→ **Exercise brief**: Write out, word for word, every line in the data below from the one containing "K5 0x14. -/" to the one containing "def execK5Reserved (_v", both of them included.

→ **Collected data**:
-.-.-
theorem getElem?_zero {α : Type} {l : List α} (d : α) (h : 0 < l.length) : l[0]? = some (l.getD 0 d) := by
  cases l with
  | nil => simp at h
  | cons x r => rfl

theorem runs_of {s : State} {rs : List SReg} (h : runsOk s rs = true) : Runs s r0 (grp s) (spl s) rs := by
  simp only [runsOk, Bool.and_eq_true, beq_iff_eq, decide_eq_true_eq, Bool.not_eq_true'] at h
  exact ⟨⟨h.1.1.1, getElem?_zero _ h.1.1.2, getElem?_zero _ h.1.2⟩, h.2⟩

theorem inGrid_of {s : State} (h : gridOk s = true) : InGrid s (grp s) (tm0 s) 0 (cx0 s) := by
  simp only [gridOk, Bool.and_eq_true, beq_iff_eq, decide_eq_true_eq] at h
  exact ⟨by rw [h.1.2]; exact getElem?_zero _ h.1.1.1, getElem?_zero _ h.1.1.2, h.2⟩

/-- What a lane instruction of split 0 reads. -/
def env (s : State) : Env :=
  { r := r0, g := grp s, sp := spl s, tm := tm0 s, ctx := cx0 s,
    c := (spl s).clause.getD { id := 0, addr := 0, hdr := { len := 0, wait := 0, set0 := 15, set1 := 15 }, code := [], done := 0, mask := 0, snap := [] } }
def laneOk (s : State) : Bool :=
  s.cur == some r0 && decide (0 < s.exec.groups.length) && decide (0 < (grp s).splits.length) && (spl s).clause.isSome && gridOk s

theorem laneAt_of {s : State} (h : laneOk s = true) : LaneAt s (env s) := by
  simp only [laneOk, Bool.and_eq_true, beq_iff_eq, decide_eq_true_eq] at h
  obtain ⟨c, hc⟩ := Option.isSome_iff_exists.mp h.1.2
  have hg := inGrid_of h.2
  exact ⟨h.1.1.1.1, getElem?_zero _ h.1.1.1.2, getElem?_zero _ h.1.1.2, by simp [env, hc], hg.team, by rw [env, hg.of]; exact hg.ctx⟩

theorem witness_AluWritesTheTableValue : runsOk w0 [1, 2, 3] = true ∧ runsOk w0 [63, 63, 0] = true := by decide +kernel
theorem witness_ImmediatesAndLiwWriteSd : runsOk w0 [63, 2] = true ∧ runsOk w0 [1] = true := by decide +kernel
theorem witness_AluFrameIsSdAlone : runsOk w0 [] = true ∧ aluDst (.liwHi 63 0) = some 63 ∧
    (match exec (.liwHi 63 0) w0 with | .next _ => true | _ => false) = true := by decide +kernel

/-- A split with the clause of its RUN queue in progress, which writes s40. -/
def busy : State := lane (.mcopyM2s { word with dst := 40, sa := 1, sb := 255, mod := 0x103 }) []
theorem witness_ScalarInstructionWaitsForItsClauses : runsOk busy [] = true ∧ gridOk busy = true ∧ runsOk busy [40] = false ∧
    .mcopyM2s { word with dst := 40, sa := 1, sb := 255, mod := 0x103 } ∈ busy.pendingCode (cx0 busy) (spl busy) ∧
    laneScalarDst (.mcopyM2s { word with dst := 40, sa := 1, sb := 255, mod := 0x103 }) = some 40 ∧
    ([.add 40 2 3, .sub 1 40 3, .divi 1 2 40, .clz 1 40, .addi 40 2 0, .sltin 1 40 0, .liwHi 40 0] : List Instr).all
      (fun i => (aluDst i).isSome && (aluRegs i).contains 40) = true := by decide +kernel

theorem witness_BranchesAndJumpsGoOn : runsOk (regs [(2, -1), (3, 1), (62, 0x20000)]) [2, 3] = true ∧
    (grp (regs [(62, 0x20000)])).sreg 62 = 0x20000 ∧ runsOk w0 [] = true := by decide +kernel
theorem witness_JumpsTrapBrkAndIllegalTakeTraps : runsOk (regs [(2, 0x20002), (62, 3)]) [2] = true ∧ runsOk (regs [(62, 3)]) [] = true ∧
    (grp (regs [(2, 0x20002), (62, 3)])).sreg 2 = 0x20002 ∧ (grp (regs [(2, 0x20002), (62, 3)])).sreg 62 = 3 ∧ 6 ≤ (6 : BitVec 3).toNat := by decide +kernel

/-- Mask m1 selects lanes 4 to 7; and a split whose stack holds n entries. -/
def split1 : State := onGroup (fun g => { g with masks := g.masks.set 1 0xF0 })
def deep (n : Nat) (e : StackEntry := ⟨0x10000, 0xF00, 0x10010⟩) : State := onSplit (fun sp => { sp with stack := List.replicate n e }) split1
theorem witness_BsplSplitsOrPushes : runsOk split1 [] = true ∧ split1.maskBusy 0 (spl split1) 1 = false ∧ (grp split1).maskUnpub 1 = false ∧
    (spl split1).mask &&& 0xF0 ≠ 0 ∧ (spl split1).mask &&& ~~~0xF0 ≠ 0 ∧ (spl w0).mask &&& 0 = 0 ∧ (spl w0).mask &&& (spl w0).mask = (spl w0).mask ∧
    (grp split1).freeSplit = some 1 ∧ (spl (deep 7)).stack.length = 7 ∧ runsOk (deep 7) [] = true ∧ runsOk (deep 8) [] = true := by decide +kernel

/-- A second split of the group, ready. -/
def two (s : State) : State := onGroup (fun g => { g with splits := g.splits.set 1 { Split.absent with status := .ready, mask := 1 } }) s
theorem witness_JoinAndExitFollowTheStack : runsOk (two w0) [] = true ∧ (spl (two w0)).stack = [] ∧ (spl (two w0)).clausesIssued = true ∧
    (grp (two w0)).splits[1]?.map (·.reaches) = some true ∧ (spl (two w0)).handler = none ∧
    (({ Split.absent with status := .waitf, handler := some .scalar } : Split)).reaches = true ∧
    (let s := two (deep 1 ⟨0x10000, 0xF00, 0x10011⟩); runsOk s [] = true ∧ (spl s).stack = [⟨0x10000, 0xF00, 0x10011⟩] ∧ (spl s).pc = 0x10000) ∧
    (spl (deep 1)).stack = [⟨0x10000, 0xF00, 0x10010⟩] ∧ (spl (deep 1)).pc = 0x10000 ∧ runsOk (deep 1) [] = true ∧
    (spl (deep 2 ⟨0x10004, 0xF00, 0x10011⟩)).stack.length = 2 ∧ runsOk (deep 2 ⟨0x10000, 0xF00, 0x10011⟩) [] = true := by decide +kernel

/-- w0 with the page at 0x10000 mapped whoever asks, with bytes there. -/
def coded (mem : List Byte) (s : State := w0) : State :=
  let fr := (State.reset.freeFrame 0).getD 0
  { s with store := { s.store.putBytes false (fr * 65536) mem with
                      tlb := { core := none, pent := 0, page := 1, leaf := probeLeaf fr, level := 3, entry := 0 } :: s.store.tlb } }
/-- A split whose RUN queue holds a clause, not started, that sets flag 3, which is set now. -/
def ahead : State := two (onGroup (fun g => { g with flags := 8, splits := modAt g.splits 0 (fun sp => { sp with runq := [{ addr := 0x10000, mask := ~~~0, snap := [] }] }) })
  (coded (bytesOf 12 0xFC0000798000000000000000)))
theorem witness_RunWaitfSegYieldSleept : runsOk (two w0) [] = true ∧ gridOk (two w0) = true ∧ (spl w0).queued = 0 ∧ (spl w0).status = .ready ∧
    (two w0).flagAhead (cx0 w0) (spl w0) 0xFFF = false ∧ (grp w0).flags &&& 0 = 0 ∧ (grp w0).flags.getLsbD 11 = false ∧
    (grp (two w0)).flags &&& 0xFFF = 0 ∧ (grp (two w0)).splits[1]?.map (·.reaches) = some true ∧
    (let s := ahead; runsOk s [] = true ∧ gridOk s = true ∧ s.flagAhead (cx0 s) (spl s) 8 = true ∧ s.flagAhead (cx0 s) (spl s) 4 = false ∧
     (grp s).flags &&& 8 = 8) ∧
    (let g := grp (onGroup (fun g => { g with flags := 0x801, mflags := 1 })); g.flags &&& 0x801 = 0x801 ∧ g.flags &&& 0x002 ≠ 0x002 ∧ g.mflags &&& 1 ≠ 0) ∧
    2 ^ (5 : BitVec 3).toNat ≤ (cx0 w0).lr.gw ∧ (grp w0).splits.all (fun q => q.clausesIssued) = true ∧
    (grp (regs [(2, 1)])).sreg 2 = 1 ∧ w0.now = 0 := by decide +kernel
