-- ==== Sys2Proof/Config.lean ====
section
/-! DEFINITION. What an implementation fixes: the parameters of R6, as plain data that carries its own constraints
(R6, D2, D9, D23; U7 and U8 of 93_implementation_defined.md), and the one free value (U3). -/

namespace Sys2Proof

/-- D4: the greatest coordinate that `COORD_BITS = 8` signed bits hold (2^7 - 1); D2: "so `W, H <= 127`". -/
def coordMax : Nat := 127

/-- R6, D22, D6: a colour for every cell of the buffer, `PATTERN6`, `PATTERN7` or `FB_INIT`, as plain data.
`checker odd c` is the checkerboard of R8: `c` where `(x + y) mod 2` is 1 (`odd`) or 0 (not `odd`), black elsewhere.
`table cells` gives every cell in the order of R43's linear cell number; a cell past its end is black. So every function
from the cells of a geometry to colours is some `table`. -/
inductive Pattern where
  | checker (odd : Bool) (c : Color)
  | table (cells : List Color)
deriving DecidableEq, Repr

/-- R8, R47: the colour of a pattern at column `x`, row `y` of a buffer `width` columns wide. -/
def Pattern.colorAt (width : Nat) (pat : Pattern) (x y : Nat) : Color :=
  match pat with
  | .checker odd c => if (x + y) % 2 = (if odd then 1 else 0) then c else Color.black
  | .table cells => cells.getD (y * width + x) Color.black

/-- R210, D30: the two values of the switch `ADDR_AFTER`: the next pair (the literal reading) or the pair just latched. -/
inductive AddrAfter where
  | next
  | same
deriving DecidableEq, Repr

/-- R6: the parameters of the hardware. The proof fields are the constraints the spec puts on them, so a `Config` that
breaks one cannot be built (U8: "the model's geometry type carries the constraint"). -/
structure Config where
  /-- `W`. -/
  width : Nat
  /-- `NPAIRS`; `H = 2 * NPAIRS`, so `H` is even (D2). -/
  npairs : Nat
  /-- `PALETTE[0..7]` (R33, OPEN). -/
  palette : Vector Color 8
  /-- `DEFAULT_COLOR_INDEX` (OPEN). -/
  defaultColorIndex : Fin 8
  /-- `HIGHLIGHT` (OPEN). -/
  highlight : Color
  /-- `NEUTRAL_X`. -/
  neutralX : Nat
  /-- `NEUTRAL_Y`. -/
  neutralY : Nat
  /-- `THRESHOLD`. -/
  threshold : Nat
  /-- `SAMPLE_BITS` (OPEN). -/
  sampleBits : Nat
  /-- `BLINK_THRESHOLD`. -/
  blinkThreshold : Nat
  /-- `SPEED_DIV(s)` at index `s - 1` (OPEN). -/
  speedDiv : Vector Nat 8
  /-- `DIV_RESET` (OPEN). -/
  divReset : Nat
  /-- `PATTERN6` (OPEN). -/
  pattern6 : Pattern
  /-- `PATTERN7` (OPEN). -/
  pattern7 : Pattern
  /-- `FB_INIT` (D6: "A model may take `FB_INIT` as a parameter"). -/
  fbInit : Pattern
  /-- `OE_AFTER_LATCH` (switch, R209). -/
  oeAfterLatch : Bool
  /-- `ADDR_AFTER` (switch, R210). -/
  addrAfter : AddrAfter
  width_pos : 1 ≤ width
  width_le : width ≤ coordMax
  npairs_pos : 1 ≤ npairs
  npairs_le : 2 * npairs ≤ coordMax
  neutralX_low : threshold ≤ neutralX
  neutralY_low : threshold ≤ neutralY
  neutralX_high : neutralX + threshold < 2 ^ sampleBits
  neutralY_high : neutralY + threshold < 2 ^ sampleBits
  blink_pos : 1 ≤ blinkThreshold
  speedDiv_range : ∀ i : Fin 8, 1 ≤ speedDiv[i] ∧ speedDiv[i] ≤ 8
  speedDiv_mono : ∀ i j : Fin 8, i ≤ j → speedDiv[i] ≤ speedDiv[j]
  divReset_range : 1 ≤ divReset ∧ divReset ≤ 8
deriving DecidableEq, Repr

/-- `H`. -/
def Config.height (cfg : Config) : Nat := 2 * cfg.npairs

/-- `ADDR_BITS = max(1, ceil(log2(NPAIRS)))` (R6, D5). -/
def Config.addrBits (cfg : Config) : Nat := max 1 (if cfg.npairs ≤ 1 then 0 else Nat.log2 (cfg.npairs - 1) + 1)

/-- What a cell that the memory does not list reads as: black, R6's reference value of `FB_INIT` (assumption log 5). -/
def Config.unlisted : Color := Color.black

/-- R6: the reference map `SPEED_DIV(s) = s`. -/
def Config.exampleDivisors : Vector Nat 8 := #v[1, 2, 3, 4, 5, 6, 7, 8]

/-- R7: the example palette `PAL_EX`. -/
def Config.examplePalette : Vector Color 8 :=
  #v[⟨true, false, false⟩, ⟨false, true, false⟩, ⟨false, false, true⟩, ⟨true, true, false⟩,
     ⟨false, true, true⟩, ⟨true, false, true⟩, ⟨true, true, true⟩, ⟨false, false, false⟩]

/-- R6's "reference" column: the values the test vectors of 95_test_vectors.md use (R7, R8 for palette and patterns). -/
def Config.reference : Config where
  width := 32
  npairs := 8
  palette := Config.examplePalette
  defaultColorIndex := 0
  highlight := ⟨true, true, true⟩
  neutralX := 2050
  neutralY := 1950
  threshold := 900
  sampleBits := 12
  blinkThreshold := 5
  speedDiv := Config.exampleDivisors
  divReset := 1
  pattern6 := .checker false ⟨true, false, false⟩
  pattern7 := .checker true ⟨false, true, false⟩
  fbInit := .table []
  oeAfterLatch := false
  addrAfter := .next
  width_pos := by decide
  width_le := by decide
  npairs_pos := by decide
  npairs_le := by decide
  neutralX_low := by decide
  neutralY_low := by decide
  neutralX_high := by decide
  neutralY_high := by decide
  blink_pos := by decide
  speedDiv_range := by decide
  speedDiv_mono := by decide
  divReset_range := by decide

/-- U3, R25: what the sample cells hold before the first completion. The spec leaves it unspecified and says that a model
"must not pick 0 or `NEUTRAL` and prove things from it": a constant without a body, so that nothing can be proved of its
value. Assumption log 3. -/
opaque Config.sampleAtReset : Axis → Nat

end Sys2Proof
end

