-- ==== Sys2Proof/Machine/KeyInstr.lean ====
section
/-! DEFINITION. The key instructions of phase P3 (43_mode_dispatcher.md). Each writes only `mode`, `sel` and the accumulators. -/

namespace Sys2Proof.Machine

/-- R111 `NOKEY`: no effect. -/
def execNokey (_v : BitVec 4) (s : State) : Result := .next s

/-- R116 `SEL 1`, K5 0x11. -/
def execSel1 (s : State) : Result := .next (select 1#4 s)

/-- R116 `SEL 2`, K5 0x12. -/
def execSel2 (s : State) : Result := .next (select 2#4 s)

/-- R116 `SEL 3`, K5 0x13. -/
def execSel3 (s : State) : Result := .next (select 3#4 s)

/-- R116 `SEL 4`, K5 0x14. -/
def execSel4 (s : State) : Result := .next (select 4#4 s)

/-- R116 `SEL 5`, K5 0x15. -/
def execSel5 (s : State) : Result := .next (select 5#4 s)

/-- R116 `SEL 6`, K5 0x16. -/
def execSel6 (s : State) : Result := .next (select 6#4 s)

/-- R116 `SEL 7`, K5 0x17. -/
def execSel7 (s : State) : Result := .next (select 7#4 s)

/-- R116 `SEL 8`, K5 0x18. -/
def execSel8 (s : State) : Result := .next (select 8#4 s)

/-- R115 `MODE_SPEED`. -/
def execModeSpeed (s : State) : Result := .next (enterMode .speed s)

/-- R112 `MODE_COLOR`. -/
def execModeColor (s : State) : Result := .next (enterMode .color s)

/-- R113 `MODE_FILL`. -/
def execModeFill (s : State) : Result := .next (enterMode .fill s)

/-- R114 `MODE_DRAW`: entering Draw also resets every accumulator. -/
def execModeDraw (s : State) : Result := .next (resetAccumulators (enterMode .draw s))

/-- R117, R68: a reserved key value does nothing. -/
def execK5Reserved (_v : BitVec 4) (s : State) : Result := .next s

end Sys2Proof.Machine
end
-.-.-
→ **Response area**:
/-- R116 `SEL 4`, K5 0x14. -/
def execSel4 (s : State) : Result := .next (select 4#4 s)

/-- R116 `SEL 5`, K5 0x15. -/
def execSel5 (s : State) : Result := .next (select 5#4 s)

/-- R116 `SEL 6`, K5 0x16. -/
def execSel6 (s : State) : Result := .next (select 6#4 s)

/-- R116 `SEL 7`, K5 0x17. -/
def execSel7 (s : State) : Result := .next (select 7#4 s)

/-- R116 `SEL 8`, K5 0x18. -/
def execSel8 (s : State) : Result := .next (select 8#4 s)

/-- R115 `MODE_SPEED`. -/
def execModeSpeed (s : State) : Result := .next (enterMode .speed s)

/-- R112 `MODE_COLOR`. -/
def execModeColor (s : State) : Result := .next (enterMode .color s)

/-- R113 `MODE_FILL`. -/
def execModeFill (s : State) : Result := .next (enterMode .fill s)

/-- R114 `MODE_DRAW`: entering Draw also resets every accumulator. -/
def execModeDraw (s : State) : Result := .next (resetAccumulators (enterMode .draw s))

/-- R117, R68: a reserved key value does nothing. -/
def execK5Reserved (_v : BitVec 4) (s : State) : Result := .next s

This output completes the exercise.